In the records below, begin at the line that has "(s.onTap f).out = s.out := rfl" and stop after the line that has "(s.onStand i f).leaves = s.leaves := rfl"; quote those lines verbatim and nothing more.

━━━━━━━━━━

/-- O47: A request for Dormant (R362, Table 16-3): each row of the table in its order refuses it with its reason and the first unit, counts it and leaves the power state; where none holds, entry begins at step 1 and nothing else changes. The steps of an entry into Dormant (R363, Table 16-4): step 2 waits for quiet, step 3 for drained boughs; step 5 writes BUD_PWR_MODE; step 6 leaves every cell and every byte of memory as they were and reaches Dormant, or wakes where an event was latched. -/
def Obligations.DormantRequests : Prop :=
  (∀ (target : Nat) (s : State),
      (s.trunk.ops ≠ [] → s.refusal = some (1, 0)) ∧
      (∀ j < 4, s.trunk.ops = [] → (s.stand j).rstState ≠ .normal → (∀ j' < j, (s.stand j').rstState = .normal) → s.refusal = some (2, unitCode 1 j 0 0)) ∧
      (s.trunk.ops = [] → (∀ j < 4, (s.stand j).rstState = .normal) → s.trunk.warmBusy = true → s.refusal = some (2, 0)) ∧
      (∀ r u, s.refusal = some (r, u) → r ≤ 6 ∧ (s.requestDormant target).bud.power = s.bud.power ∧ (s.requestDormant target).bud.refused = satInc s.bud.refused ∧
        (s.requestDormant target).bud.reason = BitVec.ofNat 4 r ∧ (s.requestDormant target).bud.refuseUnit = u ∧ (s.requestDormant target).bud.reasonAborted = false) ∧
      (s.refusal = none → s.bud.power = .full ∧ s.ael.collEn = false ∧ s.trunk.debugActive = false ∧ s.trunk.ops = [] ∧ (∀ k ∈ s.allLeaves, (s.leaf k).role ≠ .programming ∧ (s.leaf k).draining = false) ∧
        s.requestDormant target = { s with bud := { s.bud with power := .entering, entryStep := 1, entryTarget := target, wakeOther := 0 } })) ∧
  (∀ s : State, s.bud.power = .entering →
      (s.bud.entryStep = 2 → s.quiet = false → exec .dormantEntryStepDone s = .next s) ∧
      (s.bud.entryStep = 2 → s.quiet = true → exec .dormantEntryStepDone s = .next { s with bud := { s.bud with entryStep := 3 } }) ∧
      (s.bud.entryStep = 3 → s.drainedAll = false → exec .dormantEntryStepDone s = .next s) ∧
      (s.bud.entryStep = 5 → exec .dormantEntryStepDone s = .next { s with bud := { s.bud with entryStep := 6, pwrMode := BitVec.ofNat 2 s.bud.entryTarget } }) ∧
      (s.bud.entryStep = 6 → ∃ u, exec .dormantEntryStepDone s = .next u ∧ u.hbm = s.hbm ∧ u.store = s.store ∧ u.bud.dormantCnt = satInc s.bud.dormantCnt ∧
        (∀ k, (u.leaf k).cells = (s.leaf k).cells ∧ (u.leaf k).marker = (s.leaf k).marker ∧ (u.leaf k).role = (s.leaf k).role) ∧ (∀ b, (u.bough b).fenced = (s.bough b).fenced ∧ (u.bough b).task = none) ∧
        (s.bud.wakeLatch = 0 → s.bud.wakeOther = 0 → u.bud.power = .dormant) ∧ (s.bud.wakeLatch ≠ 0 ∨ s.bud.wakeOther ≠ 0 → u.bud.power = .waking ∧ u.bud.wakeLatch = 0)))

/-- O48: Commands of the resets and of their steps (R343, R344, R345, R348, R349, R351, R355): a stand reset by register, its steps, its fallback and escalation, the replay, the warm and the cold reset, and the heartbeat. -/
def Obligations.ResetCommands : Prop :=
  (∀ (j : Nat) (v : Word) (s : State), s.regLive = true → j < 4 → exec (.standReset j v) s = .next (s.writeRstCtrl j v) ∧
    (bit v 31 = false → s.writeRstCtrl j v = s.onStand j fun d => { d with rstCtrl := v &&& 0x7FE0FFFF#32 })) ∧
  (∀ (j : Nat) (o : ResetObs) (s : State), j < 4 → s.trunk.fwRunning = true → s.trunk.warmBusy = false → exec (.standResetStepDone j o) s = .next (s.standStep j o)) ∧
  (∀ (j : Nat) (s : State), j < 4 → s.trunk.warmBusy = false → (s.stand j).rstStep = 4 → exec (.selfRefreshTimeout j) s = .next (s.onStand j fun d => { d with fallback := true, rstStep := 5 })) ∧
  (∀ (j : Nat) (s : State), j < 4 → s.trunk.warmBusy = false → exec (.standResetEscalation j) s = .next (s.escalate j) ∧
    ((s.stand j).rstState = .replaying → exec (.replayAttemptEnd j) s = .next (s.endAttempt j) ∧ exec (.replayBudgetExpiry j) s = .next (s.guilty j))) ∧
  (∀ (v : Word) (s : State), s.budLive = true →
    (bit v 30 = true → exec (.warmReset v) s = .next ({ s with trunk := { s.trunk with warmDump := bit v 0 } }.beginWarm 1)) ∧
    (bit v 30 = false → exec (.warmReset v) s = .next { s with trunk := { s.trunk with warmDump := bit v 0 } }) ∧
    exec .coldReset s = .next s.selfColdReset) ∧
  (∀ (o : ResetObs) (s : State), s.trunk.warmBusy = true → exec (.warmResetStepDone o) s = .next (s.warmStepDone o) ∧
    (s.trunk.warmStep = 1 → exec .warmNoticeTimeout s = .next (s.warmNotice.warmDumpStep false)) ∧
    (s.trunk.warmStep = 2 → exec .warmDumpTimeout s = .next { s with trunk := { s.trunk with warmStep := 3, dumps := s.trunk.dumps.filter fun d => d.kind != 2 } })) ∧
  (∀ (core : Nat) (s : State), (s.bud.power = .dormant → exec (.heartbeatTick core) s = .next { s with trunk := { s.trunk with hb0 := s.trunk.hb0 + 1, hb1 := s.trunk.hb1 + 1 } }) ∧
    (s.bud.power ≠ .dormant → s.trunk.fwRunning = true → core = 0 → exec (.heartbeatTick core) s = .next { s with trunk := { s.trunk with hb0 := s.trunk.hb0 + 1 } }) ∧
    (s.bud.power ≠ .dormant → s.trunk.fwRunning = true → core = 1 → exec (.heartbeatTick core) s = .next { s with trunk := { s.trunk with hb1 := s.trunk.hb1 + 1 } }))

/-- O49: What a stand reset keeps and loses (Table 15-2, R17, R345): step 5 resets the registers of the stand's units and leaves fences, cells, markers and leaf records; HBM is left on the main path and zeroed over exactly the stand's own range on the fallback path; what waited on the stand's range (R347) goes on after each. -/
def Obligations.StandResetKeeps : Prop :=
  (∀ (j : Nat) (o : ResetObs) (s : State), (s.stand j).rstStep = 5 → ∃ u : State, s.standStep j o = u.retryReads ∧ (u.stand j).rstStep = 6 ∧
    (∀ k, (u.leaf k).cells = (s.leaf k).cells ∧ (u.leaf k).marker = (s.leaf k).marker ∧ (u.leaf k).record = (s.leaf k).record) ∧ (∀ b, (u.bough b).fenced = (s.bough b).fenced) ∧ u.store = s.store) ∧
  (∀ (j : Nat) (o : ResetObs) (s : State), (s.stand j).rstStep = 6 → (s.stand j).fallback = false →
    s.standStep j o = ((s.recoverLeaves ((s.boughsOf j).flatMap leavesOf)).onStand j fun d => { d with rstStep := 7, rstState := .restoring }).retryReads) ∧
  (∀ (j a : Nat) (s : State), memGet (s.zeroStand j).hbm a = if a / 0x300000000 = j then 0 else memGet s.hbm a) ∧
  (∀ (j : Nat) (s : State), (s.resetUnits j).hbm = s.hbm ∧ (s.resetUnits j).store = s.store ∧ (s.resetUnits j).trunk = s.trunk ∧
    ((s.resetUnits j).stand j).fenced = (s.stand j).fenced ∧ ((s.resetUnits j).stand j).schCtrl = 0x00010204#32 ∧
    (∀ k, ((s.resetUnits j).leaf k).cells = (s.leaf k).cells ∧ ((s.resetUnits j).leaf k).cal = (s.leaf k).cal ∧ ((s.resetUnits j).leaf k).role = (s.leaf k).role ∧ ((s.resetUnits j).leaf k).groupFence = (s.leaf k).groupFence) ∧
    (∀ k, s.enabled (k / 18) = true → k / 18 / 4 = j → k / 18 < 16 → ((s.resetUnits j).leaf k).errStatus = 0 ∧ ((s.resetUnits j).leaf k).mismatchCnt = 0 ∧ ((s.resetUnits j).leaf k).calCtrl = 0x00010A03#32) ∧
    (∀ k, k / 18 / 4 ≠ j → (s.resetUnits j).leaf k = s.leaf k) ∧
    (∀ j', j' ≠ j → (s.resetUnits j).stand j' = s.stand j') ∧ ∀ b, b / 4 ≠ j → (s.resetUnits j).bough b = s.bough b)
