@[simp] theorem State.onTap_bud (s : State) (f : Tap → Tap) : (s.onTap f).bud = s.bud := rfl
@[simp] theorem State.onTap_trunk (s : State) (f : Tap → Tap) : (s.onTap f).trunk = s.trunk := rfl
@[simp] theorem State.onTap_store (s : State) (f : Tap → Tap) : (s.onTap f).store = s.store := rfl
@[simp] theorem State.onTap_que (s : State) (f : Tap → Tap) : (s.onTap f).que = s.que := rfl
@[simp] theorem State.onTap_pcie (s : State) (f : Tap → Tap) : (s.onTap f).pcie = s.pcie := rfl
@[simp] theorem State.onTap_ael (s : State) (f : Tap → Tap) : (s.onTap f).ael = s.ael := rfl
@[simp] theorem State.onTap_mgmt (s : State) (f : Tap → Tap) : (s.onTap f).mgmt = s.mgmt := rfl
@[simp] theorem State.onTap_tap (s : State) (f : Tap → Tap) : (s.onTap f).tap = f s.tap := rfl
@[simp] theorem State.onTap_stands (s : State) (f : Tap → Tap) : (s.onTap f).stands = s.stands := rfl
@[simp] theorem State.onTap_boughs (s : State) (f : Tap → Tap) : (s.onTap f).boughs = s.boughs := rfl
@[simp] theorem State.onTap_leaves (s : State) (f : Tap → Tap) : (s.onTap f).leaves = s.leaves := rfl
@[simp] theorem State.onTap_hbm (s : State) (f : Tap → Tap) : (s.onTap f).hbm = s.hbm := rfl
@[simp] theorem State.onTap_hbmBad (s : State) (f : Tap → Tap) : (s.onTap f).hbmBad = s.hbmBad := rfl
@[simp] theorem State.onTap_latches (s : State) (f : Tap → Tap) : (s.onTap f).latches = s.latches := rfl
@[simp] theorem State.onTap_rdata (s : State) (f : Tap → Tap) : (s.onTap f).rdata = s.rdata := rfl
@[simp] theorem State.onTap_out (s : State) (f : Tap → Tap) : (s.onTap f).out = s.out := rfl
@[simp] theorem State.onTap_freeCtr (s : State) (f : Tap → Tap) : (s.onTap f).freeCtr = s.freeCtr := rfl
@[simp] theorem State.onTap_pending (s : State) (f : Tap → Tap) : (s.onTap f).pending = s.pending := rfl

@[simp] theorem State.onStand_bud (s : State) (i : Nat) (f : Stand → Stand) : (s.onStand i f).bud = s.bud := rfl
@[simp] theorem State.onStand_trunk (s : State) (i : Nat) (f : Stand → Stand) : (s.onStand i f).trunk = s.trunk := rfl
@[simp] theorem State.onStand_store (s : State) (i : Nat) (f : Stand → Stand) : (s.onStand i f).store = s.store := rfl
@[simp] theorem State.onStand_que (s : State) (i : Nat) (f : Stand → Stand) : (s.onStand i f).que = s.que := rfl
@[simp] theorem State.onStand_pcie (s : State) (i : Nat) (f : Stand → Stand) : (s.onStand i f).pcie = s.pcie := rfl
@[simp] theorem State.onStand_ael (s : State) (i : Nat) (f : Stand → Stand) : (s.onStand i f).ael = s.ael := rfl
@[simp] theorem State.onStand_mgmt (s : State) (i : Nat) (f : Stand → Stand) : (s.onStand i f).mgmt = s.mgmt := rfl
@[simp] theorem State.onStand_tap (s : State) (i : Nat) (f : Stand → Stand) : (s.onStand i f).tap = s.tap := rfl
@[simp] theorem State.onStand_stands (s : State) (i : Nat) (f : Stand → Stand) : (s.onStand i f).stands = smUpd {} s.stands i f := rfl
@[simp] theorem State.onStand_boughs (s : State) (i : Nat) (f : Stand → Stand) : (s.onStand i f).boughs = s.boughs := rfl
@[simp] theorem State.onStand_leaves (s : State) (i : Nat) (f : Stand → Stand) : (s.onStand i f).leaves = s.leaves := rfl
@[simp] theorem State.onStand_hbm (s : State) (i : Nat) (f : Stand → Stand) : (s.onStand i f).hbm = s.hbm := rfl
@[simp] theorem State.onStand_hbmBad (s : State) (i : Nat) (f : Stand → Stand) : (s.onStand i f).hbmBad = s.hbmBad := rfl
@[simp] theorem State.onStand_latches (s : State) (i : Nat) (f : Stand → Stand) : (s.onStand i f).latches = s.latches := rfl
@[simp] theorem State.onStand_rdata (s : State) (i : Nat) (f : Stand → Stand) : (s.onStand i f).rdata = s.rdata := rfl
@[simp] theorem State.onStand_out (s : State) (i : Nat) (f : Stand → Stand) : (s.onStand i f).out = s.out := rfl
@[simp] theorem State.onStand_freeCtr (s : State) (i : Nat) (f : Stand → Stand) : (s.onStand i f).freeCtr = s.freeCtr := rfl
@[simp] theorem State.onStand_pending (s : State) (i : Nat) (f : Stand → Stand) : (s.onStand i f).pending = s.pending := rfl

@[simp] theorem State.onBough_bud (s : State) (i : Nat) (f : Bough → Bough) : (s.onBough i f).bud = s.bud := rfl
@[simp] theorem State.onBough_trunk (s : State) (i : Nat) (f : Bough → Bough) : (s.onBough i f).trunk = s.trunk := rfl
@[simp] theorem State.onBough_store (s : State) (i : Nat) (f : Bough → Bough) : (s.onBough i f).store = s.store := rfl
@[simp] theorem State.onBough_que (s : State) (i : Nat) (f : Bough → Bough) : (s.onBough i f).que = s.que := rfl
@[simp] theorem State.onBough_pcie (s : State) (i : Nat) (f : Bough → Bough) : (s.onBough i f).pcie = s.pcie := rfl
@[simp] theorem State.onBough_ael (s : State) (i : Nat) (f : Bough → Bough) : (s.onBough i f).ael = s.ael := rfl
@[simp] theorem State.onBough_mgmt (s : State) (i : Nat) (f : Bough → Bough) : (s.onBough i f).mgmt = s.mgmt := rfl
@[simp] theorem State.onBough_tap (s : State) (i : Nat) (f : Bough → Bough) : (s.onBough i f).tap = s.tap := rfl
@[simp] theorem State.onBough_stands (s : State) (i : Nat) (f : Bough → Bough) : (s.onBough i f).stands = s.stands := rfl
@[simp] theorem State.onBough_boughs (s : State) (i : Nat) (f : Bough → Bough) : (s.onBough i f).boughs = smUpd {} s.boughs i f := rfl
@[simp] theorem State.onBough_leaves (s : State) (i : Nat) (f : Bough → Bough) : (s.onBough i f).leaves = s.leaves := rfl
@[simp] theorem State.onBough_hbm (s : State) (i : Nat) (f : Bough → Bough) : (s.onBough i f).hbm = s.hbm := rfl
@[simp] theorem State.onBough_hbmBad (s : State) (i : Nat) (f : Bough → Bough) : (s.onBough i f).hbmBad = s.hbmBad := rfl
@[simp] theorem State.onBough_latches (s : State) (i : Nat) (f : Bough → Bough) : (s.onBough i f).latches = s.latches := rfl
@[simp] theorem State.onBough_rdata (s : State) (i : Nat) (f : Bough → Bough) : (s.onBough i f).rdata = s.rdata := rfl
@[simp] theorem State.onBough_out (s : State) (i : Nat) (f : Bough → Bough) : (s.onBough i f).out = s.out := rfl
@[simp] theorem State.onBough_freeCtr (s : State) (i : Nat) (f : Bough → Bough) : (s.onBough i f).freeCtr = s.freeCtr := rfl
@[simp] theorem State.onBough_pending (s : State) (i : Nat) (f : Bough → Bough) : (s.onBough i f).pending = s.pending := rfl

@[simp] theorem State.onLeaf_bud (s : State) (i : Nat) (f : Leaf → Leaf) : (s.onLeaf i f).bud = s.bud := rfl
@[simp] theorem State.onLeaf_trunk (s : State) (i : Nat) (f : Leaf → Leaf) : (s.onLeaf i f).trunk = s.trunk := rfl
@[simp] theorem State.onLeaf_store (s : State) (i : Nat) (f : Leaf → Leaf) : (s.onLeaf i f).store = s.store := rfl
@[simp] theorem State.onLeaf_que (s : State) (i : Nat) (f : Leaf → Leaf) : (s.onLeaf i f).que = s.que := rfl
@[simp] theorem State.onLeaf_pcie (s : State) (i : Nat) (f : Leaf → Leaf) : (s.onLeaf i f).pcie = s.pcie := rfl
@[simp] theorem State.onLeaf_ael (s : State) (i : Nat) (f : Leaf → Leaf) : (s.onLeaf i f).ael = s.ael := rfl
@[simp] theorem State.onLeaf_mgmt (s : State) (i : Nat) (f : Leaf → Leaf) : (s.onLeaf i f).mgmt = s.mgmt := rfl
@[simp] theorem State.onLeaf_tap (s : State) (i : Nat) (f : Leaf → Leaf) : (s.onLeaf i f).tap = s.tap := rfl
@[simp] theorem State.onLeaf_stands (s : State) (i : Nat) (f : Leaf → Leaf) : (s.onLeaf i f).stands = s.stands := rfl
@[simp] theorem State.onLeaf_boughs (s : State) (i : Nat) (f : Leaf → Leaf) : (s.onLeaf i f).boughs = s.boughs := rfl
@[simp] theorem State.onLeaf_leaves (s : State) (i : Nat) (f : Leaf → Leaf) : (s.onLeaf i f).leaves = smUpd {} s.leaves i f := rfl
@[simp] theorem State.onLeaf_hbm (s : State) (i : Nat) (f : Leaf → Leaf) : (s.onLeaf i f).hbm = s.hbm := rfl
@[simp] theorem State.onLeaf_hbmBad (s : State) (i : Nat) (f : Leaf → Leaf) : (s.onLeaf i f).hbmBad = s.hbmBad := rfl
@[simp] theorem State.onLeaf_latches (s : State) (i : Nat) (f : Leaf → Leaf) : (s.onLeaf i f).latches = s.latches := rfl
@[simp] theorem State.onLeaf_rdata (s : State) (i : Nat) (f : Leaf → Leaf) : (s.onLeaf i f).rdata = s.rdata := rfl
@[simp] theorem State.onLeaf_out (s : State) (i : Nat) (f : Leaf → Leaf) : (s.onLeaf i f).out = s.out := rfl
@[simp] theorem State.onLeaf_freeCtr (s : State) (i : Nat) (f : Leaf → Leaf) : (s.onLeaf i f).freeCtr = s.freeCtr := rfl
@[simp] theorem State.onLeaf_pending (s : State) (i : Nat) (f : Leaf → Leaf) : (s.onLeaf i f).pending = s.pending := rfl

@[simp] theorem State.emit_bud (s : State) (e : OutEv) : (s.emit e).bud = s.bud := rfl
@[simp] theorem State.emit_trunk (s : State) (e : OutEv) : (s.emit e).trunk = s.trunk := rfl
@[simp] theorem State.emit_store (s : State) (e : OutEv) : (s.emit e).store = s.store := rfl
@[simp] theorem State.emit_que (s : State) (e : OutEv) : (s.emit e).que = s.que := rfl
@[simp] theorem State.emit_pcie (s : State) (e : OutEv) : (s.emit e).pcie = s.pcie := rfl
@[simp] theorem State.emit_ael (s : State) (e : OutEv) : (s.emit e).ael = s.ael := rfl
@[simp] theorem State.emit_mgmt (s : State) (e : OutEv) : (s.emit e).mgmt = s.mgmt := rfl
@[simp] theorem State.emit_tap (s : State) (e : OutEv) : (s.emit e).tap = s.tap := rfl
@[simp] theorem State.emit_stands (s : State) (e : OutEv) : (s.emit e).stands = s.stands := rfl
@[simp] theorem State.emit_boughs (s : State) (e : OutEv) : (s.emit e).boughs = s.boughs := rfl
@[simp] theorem State.emit_leaves (s : State) (e : OutEv) : (s.emit e).leaves = s.leaves := rfl
@[simp] theorem State.emit_hbm (s : State) (e : OutEv) : (s.emit e).hbm = s.hbm := rfl
@[simp] theorem State.emit_hbmBad (s : State) (e : OutEv) : (s.emit e).hbmBad = s.hbmBad := rfl
@[simp] theorem State.emit_latches (s : State) (e : OutEv) : (s.emit e).latches = s.latches := rfl
@[simp] theorem State.emit_rdata (s : State) (e : OutEv) : (s.emit e).rdata = s.rdata := rfl
@[simp] theorem State.emit_out (s : State) (e : OutEv) : (s.emit e).out = e :: s.out := rfl
@[simp] theorem State.emit_freeCtr (s : State) (e : OutEv) : (s.emit e).freeCtr = s.freeCtr := rfl
@[simp] theorem State.emit_pending (s : State) (e : OutEv) : (s.emit e).pending = s.pending := rfl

━━━━━━━━━━

• **Your response**
@[simp] theorem State.onTap_out (s : State) (f : Tap → Tap) : (s.onTap f).out = s.out := rfl
@[simp] theorem State.onTap_freeCtr (s : State) (f : Tap → Tap) : (s.onTap f).freeCtr = s.freeCtr := rfl
@[simp] theorem State.onTap_pending (s : State) (f : Tap → Tap) : (s.onTap f).pending = s.pending := rfl

@[simp] theorem State.onStand_bud (s : State) (i : Nat) (f : Stand → Stand) : (s.onStand i f).bud = s.bud := rfl
@[simp] theorem State.onStand_trunk (s : State) (i : Nat) (f : Stand → Stand) : (s.onStand i f).trunk = s.trunk := rfl
@[simp] theorem State.onStand_store (s : State) (i : Nat) (f : Stand → Stand) : (s.onStand i f).store = s.store := rfl
@[simp] theorem State.onStand_que (s : State) (i : Nat) (f : Stand → Stand) : (s.onStand i f).que = s.que := rfl
@[simp] theorem State.onStand_pcie (s : State) (i : Nat) (f : Stand → Stand) : (s.onStand i f).pcie = s.pcie := rfl
@[simp] theorem State.onStand_ael (s : State) (i : Nat) (f : Stand → Stand) : (s.onStand i f).ael = s.ael := rfl
@[simp] theorem State.onStand_mgmt (s : State) (i : Nat) (f : Stand → Stand) : (s.onStand i f).mgmt = s.mgmt := rfl
@[simp] theorem State.onStand_tap (s : State) (i : Nat) (f : Stand → Stand) : (s.onStand i f).tap = s.tap := rfl
@[simp] theorem State.onStand_stands (s : State) (i : Nat) (f : Stand → Stand) : (s.onStand i f).stands = smUpd {} s.stands i f := rfl
@[simp] theorem State.onStand_boughs (s : State) (i : Nat) (f : Stand → Stand) : (s.onStand i f).boughs = s.boughs := rfl
@[simp] theorem State.onStand_leaves (s : State) (i : Nat) (f : Stand → Stand) : (s.onStand i f).leaves = s.leaves := rfl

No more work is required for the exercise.